### Task to carry out
Give the records back in full, exactly as they read.

******

-- ==== Sys2Proof/Machine/Operands.lean ====
section
/-! DEFINITION. How a command's operands and results are cut and joined: bytes of the data port
(30_encoding.md R50, R60), the slot of a stack pointer and the pointer's arithmetic
(42_stack_engine.md R75). -/

namespace Sys2Proof.Machine

/-- `zext_16` of a byte (00_scope.md R10). -/
def zext16 (b : Byte) : Word := b.setWidth 16

/-- `data[7:0]` (30_encoding.md R50). -/
def loByte (w : Word) : Byte := w.extractLsb' 0 8

/-- `data[15:8]` (30_encoding.md R50). -/
def hiByte (w : Word) : Byte := w.extractLsb' 8 8

/-- `{hi, lo}`, `hi` in the high bits (00_scope.md R10). -/
def joinBytes (hi lo : Byte) : Word := hi.setWidth 16 <<< 8 ||| lo.setWidth 16

/-- `zext_16` of one bit: 0x0001 or 0x0000 (40_register_ops.md R66, 41_memory_ops.md R74). -/
def zextBit (b : Bool) : Word := if b then 0x0001#16 else 0x0000#16

/-- `StackAddr(sp) = 0x0100 + sp` (42_stack_engine.md R75). -/
def stackAddr (sp : Byte) : Addr := Config.stackBase + zext16 sp

/-- `(sp - 1) mod 256` (42_stack_engine.md R75). -/
def spDown (sp : Byte) : Byte := sp - 1#8

/-- `(sp + 1) mod 256` (42_stack_engine.md R75). -/
def spUp (sp : Byte) : Byte := sp + 1#8

end Sys2Proof.Machine
end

******

### Output of the exercise
-- ==== Sys2Proof/Machine/Operands.lean ====
section
/-! DEFINITION. How a command's operands and results are cut and joined: bytes of the data port
(30_encoding.md R50, R60), the slot of a stack pointer and the pointer's arithmetic
(42_stack_engine.md R75). -/

namespace Sys2Proof.Machine

/-- `zext_16` of a byte (00_scope.md R10). -/
def zext16 (b : Byte) : Word := b.setWidth 16

/-- `data[7:0]` (30_encoding.md R50). -/
def loByte (w : Word) : Byte := w.extractLsb' 0 8

/-- `data[15:8]` (30_encoding.md R50). -/
def hiByte (w : Word) : Byte := w.extractLsb' 8 8

/-- `{hi, lo}`, `hi` in the high bits (00_scope.md R10). -/
def joinBytes (hi lo : Byte) : Word := hi.setWidth 16 <<< 8 ||| lo.setWidth 16

/-- `zext_16` of one bit: 0x0001 or 0x0000 (40_register_ops.md R66, 41_memory_ops.md R74). -/
def zextBit (b : Bool) : Word := if b then 0x0001#16 else 0x0000#16

/-- `StackAddr(sp) = 0x0100 + sp` (42_stack_engine.md R75). -/
def stackAddr (sp : Byte) : Addr := Config.stackBase + zext16 sp

/-- `(sp - 1) mod 256` (42_stack_engine.md R75). -/
def spDown (sp : Byte) : Byte := sp - 1#8

/-- `(sp + 1) mod 256` (42_stack_engine.md R75). -/
def spUp (sp : Byte) : Byte := sp + 1#8

end Sys2Proof.Machine
end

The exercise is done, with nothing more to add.